### The task
Output only the lines of the entries that follow, starting at the one with "-- ==== Sys2Proof/Laws/State.lean" and running down to the one with "have e : 8 + (i - 8) = i := by omega", both included and unchanged.

*** Data provided Section Begins ***

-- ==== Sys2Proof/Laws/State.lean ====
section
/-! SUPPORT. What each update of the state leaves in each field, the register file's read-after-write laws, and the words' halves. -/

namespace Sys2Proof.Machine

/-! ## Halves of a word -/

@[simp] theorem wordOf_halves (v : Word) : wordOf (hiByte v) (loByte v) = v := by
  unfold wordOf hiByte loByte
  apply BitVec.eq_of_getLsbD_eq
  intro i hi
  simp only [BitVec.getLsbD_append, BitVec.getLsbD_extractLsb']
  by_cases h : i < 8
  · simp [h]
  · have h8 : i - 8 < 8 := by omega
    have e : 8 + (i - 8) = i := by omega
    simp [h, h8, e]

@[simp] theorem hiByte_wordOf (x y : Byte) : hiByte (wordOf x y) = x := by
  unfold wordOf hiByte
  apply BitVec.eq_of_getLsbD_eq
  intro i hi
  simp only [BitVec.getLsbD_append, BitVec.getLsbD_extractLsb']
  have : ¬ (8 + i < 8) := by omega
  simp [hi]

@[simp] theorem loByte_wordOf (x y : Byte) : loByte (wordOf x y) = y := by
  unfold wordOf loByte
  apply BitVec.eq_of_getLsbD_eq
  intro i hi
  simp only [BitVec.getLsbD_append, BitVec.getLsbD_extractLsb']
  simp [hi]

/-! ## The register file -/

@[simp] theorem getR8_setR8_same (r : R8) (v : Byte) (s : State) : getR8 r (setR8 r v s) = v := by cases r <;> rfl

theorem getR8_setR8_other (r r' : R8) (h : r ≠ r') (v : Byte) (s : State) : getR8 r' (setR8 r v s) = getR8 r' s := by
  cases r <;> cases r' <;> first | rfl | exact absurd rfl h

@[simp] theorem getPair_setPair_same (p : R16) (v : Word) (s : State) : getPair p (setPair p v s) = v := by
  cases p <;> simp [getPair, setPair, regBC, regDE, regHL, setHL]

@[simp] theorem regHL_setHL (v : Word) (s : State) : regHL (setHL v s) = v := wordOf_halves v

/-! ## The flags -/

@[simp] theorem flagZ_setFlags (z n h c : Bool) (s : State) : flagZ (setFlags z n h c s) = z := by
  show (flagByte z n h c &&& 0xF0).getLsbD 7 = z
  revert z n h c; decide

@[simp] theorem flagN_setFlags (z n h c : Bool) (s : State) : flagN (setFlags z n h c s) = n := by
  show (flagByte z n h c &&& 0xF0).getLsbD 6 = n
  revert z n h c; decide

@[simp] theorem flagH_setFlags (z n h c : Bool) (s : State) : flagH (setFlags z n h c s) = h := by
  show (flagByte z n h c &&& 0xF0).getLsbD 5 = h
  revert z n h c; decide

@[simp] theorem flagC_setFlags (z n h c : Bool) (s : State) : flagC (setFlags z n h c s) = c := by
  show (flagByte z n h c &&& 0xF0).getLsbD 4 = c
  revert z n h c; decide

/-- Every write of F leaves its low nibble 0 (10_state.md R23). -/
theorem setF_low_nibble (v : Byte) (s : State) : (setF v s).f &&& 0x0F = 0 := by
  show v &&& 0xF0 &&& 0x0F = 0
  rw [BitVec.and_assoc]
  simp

*** Data provided Section Ends ***
*** Data provided Section Begins ***

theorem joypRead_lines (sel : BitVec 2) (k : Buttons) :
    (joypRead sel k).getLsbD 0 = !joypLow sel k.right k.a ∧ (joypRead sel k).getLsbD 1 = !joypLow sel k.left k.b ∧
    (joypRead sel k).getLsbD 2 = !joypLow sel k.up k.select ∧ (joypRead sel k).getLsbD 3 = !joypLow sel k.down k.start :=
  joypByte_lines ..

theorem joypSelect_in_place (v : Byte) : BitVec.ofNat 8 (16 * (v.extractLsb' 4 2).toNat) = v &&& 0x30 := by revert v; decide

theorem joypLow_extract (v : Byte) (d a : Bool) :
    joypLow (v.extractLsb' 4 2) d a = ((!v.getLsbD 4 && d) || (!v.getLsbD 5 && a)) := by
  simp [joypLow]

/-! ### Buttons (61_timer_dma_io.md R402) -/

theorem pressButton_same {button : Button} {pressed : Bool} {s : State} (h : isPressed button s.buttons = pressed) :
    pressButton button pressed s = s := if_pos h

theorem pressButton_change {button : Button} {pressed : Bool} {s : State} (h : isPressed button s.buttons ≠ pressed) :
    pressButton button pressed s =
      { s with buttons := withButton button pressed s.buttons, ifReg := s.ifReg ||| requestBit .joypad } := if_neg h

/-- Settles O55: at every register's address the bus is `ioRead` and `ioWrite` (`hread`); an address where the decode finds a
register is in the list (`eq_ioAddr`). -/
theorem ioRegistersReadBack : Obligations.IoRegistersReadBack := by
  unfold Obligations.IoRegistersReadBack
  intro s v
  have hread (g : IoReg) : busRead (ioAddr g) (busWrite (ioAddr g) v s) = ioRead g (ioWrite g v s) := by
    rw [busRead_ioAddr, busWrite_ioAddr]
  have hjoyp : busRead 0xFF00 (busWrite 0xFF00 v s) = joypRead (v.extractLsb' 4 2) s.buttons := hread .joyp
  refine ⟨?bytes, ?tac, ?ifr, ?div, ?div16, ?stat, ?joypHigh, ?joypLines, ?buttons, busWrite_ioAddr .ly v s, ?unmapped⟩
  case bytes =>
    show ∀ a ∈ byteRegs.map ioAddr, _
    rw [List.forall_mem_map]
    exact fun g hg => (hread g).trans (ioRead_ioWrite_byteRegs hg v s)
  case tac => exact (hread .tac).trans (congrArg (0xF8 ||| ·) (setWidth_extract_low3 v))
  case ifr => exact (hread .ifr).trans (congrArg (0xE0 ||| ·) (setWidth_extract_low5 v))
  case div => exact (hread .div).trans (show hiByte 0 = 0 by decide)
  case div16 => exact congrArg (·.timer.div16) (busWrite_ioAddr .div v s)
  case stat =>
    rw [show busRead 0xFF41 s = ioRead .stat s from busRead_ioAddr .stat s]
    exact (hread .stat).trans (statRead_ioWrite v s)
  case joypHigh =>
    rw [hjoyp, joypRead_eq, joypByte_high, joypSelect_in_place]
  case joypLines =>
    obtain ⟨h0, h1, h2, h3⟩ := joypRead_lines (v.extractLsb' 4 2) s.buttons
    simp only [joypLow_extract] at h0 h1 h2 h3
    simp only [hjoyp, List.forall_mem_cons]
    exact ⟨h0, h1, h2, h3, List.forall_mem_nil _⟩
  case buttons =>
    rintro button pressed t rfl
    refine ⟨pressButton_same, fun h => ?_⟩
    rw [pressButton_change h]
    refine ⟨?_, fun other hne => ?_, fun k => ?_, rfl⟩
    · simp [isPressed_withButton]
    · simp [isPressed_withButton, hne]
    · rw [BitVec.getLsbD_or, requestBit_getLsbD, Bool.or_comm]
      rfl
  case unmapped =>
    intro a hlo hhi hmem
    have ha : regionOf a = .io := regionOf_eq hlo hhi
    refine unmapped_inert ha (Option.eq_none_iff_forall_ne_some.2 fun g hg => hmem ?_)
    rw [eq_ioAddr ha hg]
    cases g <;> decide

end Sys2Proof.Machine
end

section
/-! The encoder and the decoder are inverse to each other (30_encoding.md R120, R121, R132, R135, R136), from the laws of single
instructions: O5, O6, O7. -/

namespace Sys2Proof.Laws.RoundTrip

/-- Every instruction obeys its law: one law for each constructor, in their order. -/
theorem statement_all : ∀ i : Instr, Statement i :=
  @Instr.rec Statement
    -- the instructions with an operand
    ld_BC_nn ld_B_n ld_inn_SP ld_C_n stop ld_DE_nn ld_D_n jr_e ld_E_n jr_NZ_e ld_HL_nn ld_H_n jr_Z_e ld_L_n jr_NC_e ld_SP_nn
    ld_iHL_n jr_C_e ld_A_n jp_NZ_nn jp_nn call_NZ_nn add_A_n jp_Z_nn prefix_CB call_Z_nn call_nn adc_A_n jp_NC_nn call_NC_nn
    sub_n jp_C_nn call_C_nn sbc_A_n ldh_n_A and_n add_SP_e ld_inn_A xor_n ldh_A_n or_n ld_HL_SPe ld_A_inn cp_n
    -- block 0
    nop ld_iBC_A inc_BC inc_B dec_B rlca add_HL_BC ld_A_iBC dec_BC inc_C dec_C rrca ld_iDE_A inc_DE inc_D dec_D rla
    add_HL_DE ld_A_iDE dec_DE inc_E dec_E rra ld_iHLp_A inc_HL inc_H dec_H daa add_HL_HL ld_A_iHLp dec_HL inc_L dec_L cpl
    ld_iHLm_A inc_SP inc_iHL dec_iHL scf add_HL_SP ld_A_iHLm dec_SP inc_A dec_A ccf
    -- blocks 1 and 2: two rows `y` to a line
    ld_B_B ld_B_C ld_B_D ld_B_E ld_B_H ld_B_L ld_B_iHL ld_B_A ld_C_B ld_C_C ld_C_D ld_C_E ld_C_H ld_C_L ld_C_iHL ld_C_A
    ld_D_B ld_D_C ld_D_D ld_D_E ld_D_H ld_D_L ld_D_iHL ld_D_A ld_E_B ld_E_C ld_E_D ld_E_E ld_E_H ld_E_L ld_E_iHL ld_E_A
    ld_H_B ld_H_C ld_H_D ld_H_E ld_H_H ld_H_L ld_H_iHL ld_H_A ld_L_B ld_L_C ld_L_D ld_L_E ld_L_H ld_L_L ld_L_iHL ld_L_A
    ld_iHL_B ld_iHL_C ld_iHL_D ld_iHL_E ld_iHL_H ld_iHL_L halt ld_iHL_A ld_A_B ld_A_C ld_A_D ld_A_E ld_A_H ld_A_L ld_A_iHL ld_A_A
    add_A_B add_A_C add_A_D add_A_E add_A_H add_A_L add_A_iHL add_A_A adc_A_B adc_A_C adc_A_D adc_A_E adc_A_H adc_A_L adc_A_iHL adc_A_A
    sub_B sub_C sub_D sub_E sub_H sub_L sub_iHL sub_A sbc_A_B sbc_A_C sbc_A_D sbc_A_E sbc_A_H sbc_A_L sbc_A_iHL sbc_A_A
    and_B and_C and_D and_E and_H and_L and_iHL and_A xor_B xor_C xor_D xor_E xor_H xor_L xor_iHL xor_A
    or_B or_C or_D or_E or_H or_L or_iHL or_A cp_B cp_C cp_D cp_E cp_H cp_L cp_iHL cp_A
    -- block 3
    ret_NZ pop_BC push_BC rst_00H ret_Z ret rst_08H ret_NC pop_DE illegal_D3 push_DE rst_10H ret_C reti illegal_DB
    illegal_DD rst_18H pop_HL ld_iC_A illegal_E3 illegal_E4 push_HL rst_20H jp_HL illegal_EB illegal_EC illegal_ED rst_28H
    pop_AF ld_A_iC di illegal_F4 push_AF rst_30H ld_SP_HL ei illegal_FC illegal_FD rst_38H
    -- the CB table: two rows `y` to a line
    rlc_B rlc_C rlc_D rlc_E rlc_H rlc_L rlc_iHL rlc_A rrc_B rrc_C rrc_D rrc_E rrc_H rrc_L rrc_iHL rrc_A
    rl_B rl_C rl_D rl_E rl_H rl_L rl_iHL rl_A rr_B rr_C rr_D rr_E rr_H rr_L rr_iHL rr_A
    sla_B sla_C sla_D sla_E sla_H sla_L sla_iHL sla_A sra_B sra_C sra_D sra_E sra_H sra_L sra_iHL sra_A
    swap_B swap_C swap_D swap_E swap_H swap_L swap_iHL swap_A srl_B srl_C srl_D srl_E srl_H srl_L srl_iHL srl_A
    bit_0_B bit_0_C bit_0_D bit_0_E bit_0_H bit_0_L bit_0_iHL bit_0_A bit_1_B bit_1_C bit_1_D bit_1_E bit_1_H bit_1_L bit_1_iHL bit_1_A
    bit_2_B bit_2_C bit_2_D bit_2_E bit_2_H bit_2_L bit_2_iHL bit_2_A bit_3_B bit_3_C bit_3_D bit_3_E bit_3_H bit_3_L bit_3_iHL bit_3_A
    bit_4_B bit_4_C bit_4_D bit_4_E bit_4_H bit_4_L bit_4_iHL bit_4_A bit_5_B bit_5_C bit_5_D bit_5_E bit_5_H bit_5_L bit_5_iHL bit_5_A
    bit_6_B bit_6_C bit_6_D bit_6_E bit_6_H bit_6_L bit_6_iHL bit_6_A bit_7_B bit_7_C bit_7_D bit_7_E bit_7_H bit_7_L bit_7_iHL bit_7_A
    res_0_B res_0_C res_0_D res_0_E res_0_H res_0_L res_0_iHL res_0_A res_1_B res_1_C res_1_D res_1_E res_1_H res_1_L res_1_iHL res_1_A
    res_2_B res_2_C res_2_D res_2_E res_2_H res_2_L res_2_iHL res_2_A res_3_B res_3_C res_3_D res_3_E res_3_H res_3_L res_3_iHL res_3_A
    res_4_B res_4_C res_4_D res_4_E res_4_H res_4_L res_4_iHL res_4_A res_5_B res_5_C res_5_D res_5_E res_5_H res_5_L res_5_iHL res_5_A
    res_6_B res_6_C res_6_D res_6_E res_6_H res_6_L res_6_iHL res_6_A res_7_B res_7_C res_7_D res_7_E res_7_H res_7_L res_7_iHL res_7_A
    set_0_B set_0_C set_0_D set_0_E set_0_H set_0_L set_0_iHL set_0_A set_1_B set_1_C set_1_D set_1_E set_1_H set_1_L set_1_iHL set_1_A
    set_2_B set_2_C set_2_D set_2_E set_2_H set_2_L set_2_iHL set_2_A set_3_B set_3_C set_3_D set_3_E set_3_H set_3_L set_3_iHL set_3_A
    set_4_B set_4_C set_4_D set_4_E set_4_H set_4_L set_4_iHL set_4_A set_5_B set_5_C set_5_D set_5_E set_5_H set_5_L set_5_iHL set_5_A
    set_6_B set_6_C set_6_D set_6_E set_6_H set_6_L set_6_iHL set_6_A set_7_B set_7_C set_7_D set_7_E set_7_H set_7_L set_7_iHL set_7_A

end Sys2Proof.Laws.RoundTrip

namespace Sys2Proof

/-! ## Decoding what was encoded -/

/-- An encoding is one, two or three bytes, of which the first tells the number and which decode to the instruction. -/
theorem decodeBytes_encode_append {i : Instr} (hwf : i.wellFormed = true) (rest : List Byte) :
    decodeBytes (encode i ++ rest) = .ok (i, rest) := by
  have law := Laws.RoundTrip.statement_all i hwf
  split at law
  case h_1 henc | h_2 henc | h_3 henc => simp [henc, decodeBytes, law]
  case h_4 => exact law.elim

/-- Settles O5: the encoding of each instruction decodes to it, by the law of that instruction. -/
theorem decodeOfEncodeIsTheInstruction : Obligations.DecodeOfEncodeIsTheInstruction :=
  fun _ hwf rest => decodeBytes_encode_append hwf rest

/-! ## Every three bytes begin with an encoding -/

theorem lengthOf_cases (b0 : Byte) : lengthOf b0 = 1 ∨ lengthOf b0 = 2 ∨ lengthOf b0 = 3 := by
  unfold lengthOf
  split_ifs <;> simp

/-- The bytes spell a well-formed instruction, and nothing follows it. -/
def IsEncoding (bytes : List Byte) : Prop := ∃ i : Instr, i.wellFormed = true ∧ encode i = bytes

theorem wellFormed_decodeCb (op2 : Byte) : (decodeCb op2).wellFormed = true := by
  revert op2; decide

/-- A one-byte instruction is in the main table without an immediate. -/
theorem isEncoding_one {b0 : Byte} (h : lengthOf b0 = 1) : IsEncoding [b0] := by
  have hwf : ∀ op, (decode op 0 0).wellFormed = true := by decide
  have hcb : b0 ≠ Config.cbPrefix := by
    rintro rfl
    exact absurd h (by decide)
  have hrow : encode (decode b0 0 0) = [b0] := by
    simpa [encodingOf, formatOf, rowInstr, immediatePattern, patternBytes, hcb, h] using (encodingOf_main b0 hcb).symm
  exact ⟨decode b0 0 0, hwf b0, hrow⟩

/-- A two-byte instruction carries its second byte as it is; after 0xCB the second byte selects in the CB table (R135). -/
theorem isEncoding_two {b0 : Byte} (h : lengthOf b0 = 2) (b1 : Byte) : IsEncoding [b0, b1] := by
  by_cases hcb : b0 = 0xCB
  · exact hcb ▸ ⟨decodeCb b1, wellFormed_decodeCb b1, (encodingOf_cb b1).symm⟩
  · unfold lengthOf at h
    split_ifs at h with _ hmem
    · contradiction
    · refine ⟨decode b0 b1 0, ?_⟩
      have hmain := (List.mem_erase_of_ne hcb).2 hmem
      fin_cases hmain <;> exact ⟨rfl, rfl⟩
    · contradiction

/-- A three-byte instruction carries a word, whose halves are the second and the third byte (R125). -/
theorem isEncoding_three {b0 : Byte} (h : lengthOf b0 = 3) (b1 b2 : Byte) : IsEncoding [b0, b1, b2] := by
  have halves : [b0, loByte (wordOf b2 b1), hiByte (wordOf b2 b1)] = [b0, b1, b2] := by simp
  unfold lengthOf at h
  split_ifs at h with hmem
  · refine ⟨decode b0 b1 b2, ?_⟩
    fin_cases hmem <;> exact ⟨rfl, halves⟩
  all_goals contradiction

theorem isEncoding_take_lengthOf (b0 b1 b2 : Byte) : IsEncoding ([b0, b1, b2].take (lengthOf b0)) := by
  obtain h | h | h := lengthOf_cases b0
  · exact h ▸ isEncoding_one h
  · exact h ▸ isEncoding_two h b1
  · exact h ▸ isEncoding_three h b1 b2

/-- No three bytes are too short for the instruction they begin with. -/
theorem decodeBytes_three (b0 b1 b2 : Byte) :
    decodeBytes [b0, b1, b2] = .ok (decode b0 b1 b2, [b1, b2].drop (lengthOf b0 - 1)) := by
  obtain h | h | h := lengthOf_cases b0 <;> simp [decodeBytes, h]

*** Data provided Section Ends ***

### Task result
-- ==== Sys2Proof/Laws/State.lean ====
section
/-! SUPPORT. What each update of the state leaves in each field, the register file's read-after-write laws, and the words' halves. -/

namespace Sys2Proof.Machine

/-! ## Halves of a word -/

@[simp] theorem wordOf_halves (v : Word) : wordOf (hiByte v) (loByte v) = v := by
  unfold wordOf hiByte loByte
  apply BitVec.eq_of_getLsbD_eq
  intro i hi
  simp only [BitVec.getLsbD_append, BitVec.getLsbD_extractLsb']
  by_cases h : i < 8
  · simp [h]
  · have h8 : i - 8 < 8 := by omega
    have e : 8 + (i - 8) = i := by omega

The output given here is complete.